Question Your Defaults — How Model-Harness Overfitting Is Slowing Down Your Agent

 


In Part 3 of this series, I mentioned a fascinating fact. On Terminal Bench 2.0, Claude Opus 4.6 ranked 33rd inside Claude Code — the very harness it was trained in — but jumped to the top 5 when used with a different harness.

I didn't fully unpack what that number means. While covering Anthropic's architecture in Part 4 and the hands-on guide in Part 5, I glossed over the most counterintuitive and practically important insight of the entire series.

Using the default harness as-is may not be optimal.

This post is where I address that.


How Overfitting Happens

Frontier coding models are post-trained inside their own harnesses. Claude is optimized through thousands of hours of coding tasks in the Claude Code environment; Codex models go through the same process in the Codex environment.

During this process, the model adapts to the patterns of its specific harness:

  • How Claude Code invokes tools
  • The format in which errors are returned
  • The order in which context is assembled
  • The interface of the file editing tool

The model is trained to maximize performance in this particular environment. The problem is that maximization doesn't guarantee generalization.

In machine learning, overfitting means the model fits the training data so well that its performance on new data actually degrades. The same thing happens in the model-harness relationship. As the model adapts even to its default harness's quirks, its latent potential in other configurations gets buried.

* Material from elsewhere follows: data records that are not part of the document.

-- ==== Sys2Proof/Certificates/Slice0/Obligations.lean ====
section
/-! DEFINITION. The statements for the provers. Each holds for every state, and so for every implementation the
parameters of the state describe. -/

open Sys2Proof Sys2Proof.Machine Sys2Proof.Config

/-- For every instruction i, with every operand at every value of its field, decodeWord (encode i) is i: no bit of an
encoding is dropped and no two instructions share a word. (R92, R95, R96, R100, R106, R107, R108, R109, R110) -/
def Obligations.DecodeOfEncode : Prop :=
  ∀ i : Instr, decodeWord (encode i) = .instr i

/-- For every 32-bit word w and instruction i, if decodeWord w is i then encode i is w: every bit of a word in scope is
a bit of some field of its instruction. (R92, R96, R100, R106, R107, R108, R109, R110) -/
def Obligations.EncodeOfDecode : Prop :=
  ∀ (w : InsnWord) (i : Instr), decodeWord w = .instr i → encode i = w

/-- One example word of each family, written out in its rule, decodes to the instruction the rule gives it: vsetvli,
vwaddu.vv, vsext.vf4 masked, vadc.vvm, vmand.mm, vle32.v, vlse16.v, vloxei16.v, vlm.v, vl2re64.v, vse8.v masked,
vs8r.v. (R137, R172, R205, R219, R246, R258, R261, R269, R289, R298, R314, R336) -/
def Obligations.ExampleWordsDecode : Prop :=
  decodeWord 0x0D0572D7#32 = .instr (.vsetvli 5 10 0xD0) ∧
    decodeWord 0xC2432457#32 = .instr (.vwadduVv 8 4 6 true) ∧
    decodeWord 0x4842A457#32 = .instr (.vsextVf4 8 4 false) ∧
    decodeWord 0x40440257#32 = .instr (.vadcVvm 4 4 8) ∧
    decodeWord 0x661121D7#32 = .instr (.vmandMm 3 1 2) ∧
    decodeWord 0x0205E407#32 = .instr (.vle32V 8 11 true) ∧
    decodeWord 0x0AC5D407#32 = .instr (.vlse16V 8 11 12 true) ∧
    decodeWord 0x0E45D407#32 = .instr (.vloxei16V 8 11 4 true) ∧
    decodeWord 0x02B58007#32 = .instr (.vlmV 0 11) ∧
    decodeWord 0x2285F407#32 = .instr (.vl2re64V 8 11) ∧
    decodeWord 0x00058427#32 = .instr (.vse8V 8 11 false) ∧
    decodeWord 0xE2858427#32 = .instr (.vs8rV 8 11)

/-- The encodings R115 (b) to (f), R107 and R96 reserve whatever their other fields hold decode as reserved: vadc and
vsbc with vm = 1, an immediate form of vsbc or vmsbc, vmand.mm with vm = 0, a unary sub-opcode outside 00010 to
00111 and any OPMVX form of the unary group, bits 31:30 = 10 with bits 29:25 not zero of a configuration word, and
of a load or store of a vector width: mew = 1; for mop = 00 an undefined lumop or sumop, a whole-register word with
nf not 000, 001, 011 or 111, with vm = 0 or, for a store, width not 000, and a mask word with nf not 000, width not
000 or vm = 0. (The reserved encodings of R115 (a) and (g) decode to an instruction that raises IllegalInstruction:
ReservedOperandsRaiseIllegal.) (R96, R101, R103, R105, R107, R110, R115) -/
def Obligations.ReservedEncodingsDecode : Prop :=
  (∀ (vs2 vs1 vd : RegNo) (f3 : BitVec 3) (f6 : BitVec 6), f3 = 0b000#3 ∨ f3 = 0b100#3 ∨ f3 = 0b011#3 →
      f6 = 0b010000#6 ∨ f6 = 0b010010#6 → decodeWord (encOpV f6 true vs2 vs1 f3 vd) = .reserved) ∧
    (∀ (vs2 vs1 vd : RegNo) (vm : Bool) (f6 : BitVec 6), f6 = 0b010010#6 ∨ f6 = 0b010011#6 →
      decodeWord (encOpV f6 vm vs2 vs1 0b011#3 vd) = .reserved) ∧
    (∀ vs2 vs1 vd : RegNo, decodeWord (encOpV 0b011001#6 false vs2 vs1 0b010#3 vd) = .reserved) ∧
    (∀ (vs2 sub vd : RegNo) (vm : Bool), sub.toNat < 2 ∨ 7 < sub.toNat →
      decodeWord (encOpV 0b010010#6 vm vs2 sub 0b010#3 vd) = .reserved) ∧
    (∀ w : InsnWord, fOpcode w = 0b1010111#7 → fFunct3 w = 0b111#3 → w.extractLsb' 30 2 = 0b10#2 →
      w.extractLsb' 25 5 ≠ 0#5 → decodeWord w = .reserved) ∧
    (∀ w : InsnWord, fOpcode w = 0b0000111#7 ∨ fOpcode w = 0b0100111#7 → vectorWidth w = true → fMew w = true →
      decodeWord w = .reserved) ∧
    (∀ (vs2 vs1 vd : RegNo) (vm : Bool), decodeWord (encOpV 0b010010#6 vm vs2 vs1 0b110#3 vd) = .reserved) ∧
    (∀ w : InsnWord, fOpcode w = 0b0000111#7 → vectorWidth w = true → fMop w = 0b00#2 →
      (fRs2 w ≠ 0b00000#5 ∧ fRs2 w ≠ 0b01000#5 ∧ fRs2 w ≠ 0b01011#5 ∧ fRs2 w ≠ 0b10000#5) ∨
        (fRs2 w = 0b01000#5 ∧
          (fVm w = false ∨ (fNf w ≠ 0b000#3 ∧ fNf w ≠ 0b001#3 ∧ fNf w ≠ 0b011#3 ∧ fNf w ≠ 0b111#3))) ∨
        (fRs2 w = 0b01011#5 ∧ (fVm w = false ∨ fNf w ≠ 0b000#3 ∨ fFunct3 w ≠ 0b000#3)) →
      decodeWord w = .reserved) ∧
    (∀ w : InsnWord, fOpcode w = 0b0100111#7 → vectorWidth w = true → fMop w = 0b00#2 →
      (fRs2 w ≠ 0b00000#5 ∧ fRs2 w ≠ 0b01000#5 ∧ fRs2 w ≠ 0b01011#5) ∨
        (fRs2 w = 0b01000#5 ∧
          (fVm w = false ∨ fFunct3 w ≠ 0b000#3 ∨
            (fNf w ≠ 0b000#3 ∧ fNf w ≠ 0b001#3 ∧ fNf w ≠ 0b011#3 ∧ fNf w ≠ 0b111#3))) ∨
        (fRs2 w = 0b01011#5 ∧ (fVm w = false ∨ fNf w ≠ 0b000#3 ∨ fFunct3 w ≠ 0b000#3)) →
      decodeWord w = .reserved)

/-- Where pc is aligned, the fetch is admitted from idempotent memory and none of the four bytes at pc (addresses modulo
2^XLEN) was stored to since the last FENCE.I, if those bytes decode to instruction i then step s is exec i s: the
step adds nothing around exec, which itself moves pc. (R19, R22, R62, R110) -/
def Obligations.StepRunsDecodedInstruction : Prop :=
  ∀ (s : State) (i : Instr), s.cfg.wf → fetchAligned s = true → memAdmits s.cfg s.pc.toNat 4 .fetch = .ok →
    (attrAt s.cfg s.pc.toNat 4).idempotent = true → (∀ k < 4, fetchAddress s k ∉ s.unsynced) →
    decodeBytes ((List.range 4).map (fun k => Mem.read s.mem (fetchAddress s k))) = .instr i →
    step s = exec i s

/-- Under the same conditions of the fetch: a reserved word raises IllegalInstruction with the word as trap value and
changes nothing else; a word of a vector opcode that is not in the table, and a word that is no vector instruction,
are refused by name. (R110, R118, R119, R351, R352) -/
def Obligations.StepOnOtherWords : Prop :=
  ∀ s : State, s.cfg.wf → fetchAligned s = true → memAdmits s.cfg s.pc.toNat 4 .fetch = .ok →
    (attrAt s.cfg s.pc.toNat 4).idempotent = true → (∀ k < 4, fetchAddress s k ∉ s.unsynced) →
    let w := wordOfBytes (Mem.read s.mem (fetchAddress s 0)) (Mem.read s.mem (fetchAddress s 1))
      (Mem.read s.mem (fetchAddress s 2)) (Mem.read s.mem (fetchAddress s 3))
    (decodeWord w = .reserved → ∃ t, step s = .next t ∧ IllegalDone s t w) ∧
      (decodeWord w = .notInScope → step s = .refused (.notInScope w)) ∧
      (decodeWord w = .notVector → step s = .refused (.notVector w))

/-- With parameters in range: a pc that is not aligned raises instruction-address-misaligned; an aligned pc whose fetch
mem_admits answers access_fault or page_fault raises the instruction access fault or page fault. The trap is taken
with pc as trap value (the model's choice, log 26) and changes no register but the trap's own, and no memory. (R22,
R67, R69, R351) -/
def Obligations.FetchExceptions : Prop :=
  ∀ s : State, s.cfg.wf →
    (fetchAligned s = false → ∃ t, step s = .next t ∧ TookTrap s t .instrAddressMisaligned s.pc ∧
      t.vstart = s.vstart ∧ SameVectors s t ∧ SameMemory s t) ∧
    (fetchAligned s = true → memAdmits s.cfg s.pc.toNat 4 .fetch = .accessFault →
      ∃ t, step s = .next t ∧ TookTrap s t .instrAccessFault s.pc ∧
        t.vstart = s.vstart ∧ SameVectors s t ∧ SameMemory s t) ∧
    (fetchAligned s = true → memAdmits s.cfg s.pc.toNat 4 .fetch = .pageFault →
      ∃ t, step s = .next t ∧ TookTrap s t .instrPageFault s.pc ∧
        t.vstart = s.vstart ∧ SameVectors s t ∧ SameMemory s t)

/-- Every invariant of the model holds at reset: parameters in range, vtype and vl legal, memory in canonical form,
every register of its width, the trap registers of theirs, pc aligned. (R30, R31, R56, R60, R380) -/
def Obligations.ResetLegal : Prop :=
  State.reset.cfg.wf ∧ State.reset.vtypeLegal ∧ State.reset.memoryLegal ∧ State.reset.registersLegal ∧
    State.reset.trapRegistersLegal ∧ fetchAligned State.reset = true

/-- After reset vtype has vill = 1 and all other bits 0, vl is 0, vlenb reads VLEN/8, and the hart is in machine mode
with interrupts disabled. Memory lists nothing, so every byte reads zero: that clause is the model's choice (DESIGN
CHOICE, log 6), the spec giving memory no initial contents. (R56, R380, 92_eei_decisions D12) -/
def Obligations.ResetValues : Prop :=
  State.reset.vtype = BitVec.twoPow 64 (State.reset.cfg.xbits - 1) ∧ State.reset.vill = true ∧
    State.reset.vl = 0 ∧ VCsr.vlenb.value State.reset = BitVec.ofNat 64 (State.reset.cfg.vlen / 8) ∧
    State.reset.priv = .machine ∧ State.reset.mstatus.mie = false ∧ State.reset.mem = []

/-- For every state whose vtype and vl are legal (vill with all else zero, or a supported setting with vl <= VLMAX),
every next state of step is so too. (R30, R31, R32, R133, R134, R135, R284) -/
def Obligations.StepKeepsVtypeLegal : Prop :=
  ∀ s t : State, s.vtypeLegal → step s = .next t → t.vtypeLegal

/-- For every state with legal vl and vtype whose memory is in canonical form with every listed address below 2^XLEN,
and whose set of unsynchronised bytes is so too, every next state of step has such a memory and such a set. (R60,
R62, R76) -/
def Obligations.StepKeepsMemoryLegal : Prop :=
  ∀ s t : State, s.vtypeLegal → s.memoryLegal → step s = .next t → t.memoryLegal

/-- For every state with legal vl and vtype in which each v register holds VLEN bits, each x register and pc XLEN bits,
entry 0 of the x file is zero and vstart is below VLEN, every next state of step is so too; and if its mepc, mcause,
mtval, mtvec, sepc, scause, stval and stvec also hold XLEN-bit values, so do those of the next state. (R20, R22,
R23, R26, R351, R356) -/
def Obligations.StepKeepsRegistersLegal : Prop :=
  ∀ s t : State, s.vtypeLegal → s.registersLegal → step s = .next t →
    t.registersLegal ∧ (s.trapRegistersLegal → t.trapRegistersLegal)

/-- From every state with vl at most VLEN, every next state of step has a pc that is 4-byte aligned, or 2-byte aligned
where the base has the compressed extension: an instruction that completes moves an aligned pc by 4, and every trap
goes to an aligned handler (that the two low bits of mtvec and stvec are not address bits is the model's choice, log
10). (R22, R67, R356) -/
def Obligations.StepLeavesPcAligned : Prop :=
  ∀ s t : State, s.vlN ≤ s.cfg.vlen → step s = .next t → fetchAligned t = true

/-- From every state with vl at most VLEN, every next state of step has the parameters, vxsat, vxrm, misa, mtvec, stvec,
medeleg, mstatus.FS and mstatus.XS of the state before it: no instruction in scope writes them and no trap does.
(R8, R50, R51, R157, R356, R365) -/
def Obligations.StepKeepsParametersAndFixedPoint : Prop :=
  ∀ s t : State, s.vlN ≤ s.cfg.vlen → step s = .next t →
    t.cfg = s.cfg ∧ t.vxsat = s.vxsat ∧ t.vxrm = s.vxrm ∧ t.mtvec = s.mtvec ∧ t.stvec = s.stvec ∧ t.medeleg = s.medeleg ∧
      t.misa = s.misa ∧ t.mstatus.fs = s.mstatus.fs ∧ t.mstatus.xs = s.mstatus.xs

/-- For every instruction and every state with parameters in range and vl <= VLMAX, every next state of exec either is a
completion (vstart zero, vector state dirty, pc moved by 4, nothing reported, no other control register changed) or
has taken one exception, reported as the triple of cause, trap value and the pc of the instruction; the exception is
IllegalInstruction, or for a load one of the three load exceptions, or for a store one of the three store
exceptions. (R22, R28, R157, R350, R351, R356, R371) -/
def Obligations.CompletesOrTraps : Prop :=
  ∀ (i : Instr) (s t : State), s.sized → exec i s = .next t →
    Completed s t ∨
      ∃ c tval, TookTrap s t c tval ∧
        (c = .illegalInstruction ∨
          ((kindOf i = .load ∨ kindOf i = .first ∨ kindOf i = .maskLoad ∨ kindOf i = .wholeLoad) ∧
            memoryCause .load c) ∨
          ((kindOf i).stores = true ∧ memoryCause .store c))

/-- For every instruction, every state with parameters in range and vl <= VLMAX and every next state: unless the
instruction is a configuration instruction vtype is as before; unless it is that or a fault-only-first load vl is as
before; after a fault-only-first load vl is at most what it was. (R30, R31, 90_conflicts C5) -/
def Obligations.WhoWritesVlAndVtype : Prop :=
  ∀ (i : Instr) (s t : State), s.sized → exec i s = .next t →
    (kindOf i ≠ .config → t.vtype = s.vtype) ∧
      (kindOf i ≠ .config → kindOf i ≠ .first → t.vl = s.vl) ∧ (kindOf i = .first → t.vlN ≤ s.vlN)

Concrete Example: Codex and apply_patch

OpenAI's Codex model became extremely coupled to a file editing tool called apply_patch. When developers tried to use Codex models in a different harness (OpenCode), they had to add a separate apply_patch tool. The model simply couldn't perform file edits properly without that specific tool interface.

The model didn't learn "how to edit files." It learned "how to call apply_patch."

Concrete Example: The Hashline Experiment Paradox

Let's revisit Can Boluk's Hashline experiment. By appending a hash to each line so the model could reference positions by line number, Grok Code Fast 1 jumped from 6.7% to 68.3%.

The model's "skill" didn't suddenly improve tenfold. The existing harness's file editing interface had been suppressing this model's potential all along. One change to the harness interface was all it took to unlock capabilities that had been buried.


What "33rd Place" Really Means

Claude Opus 4.6 ranking 33rd in Claude Code doesn't mean Opus 4.6 is a bad model. It means Claude Code's default harness isn't extracting Opus 4.6's full potential.

Why does this happen? There are a few hypotheses.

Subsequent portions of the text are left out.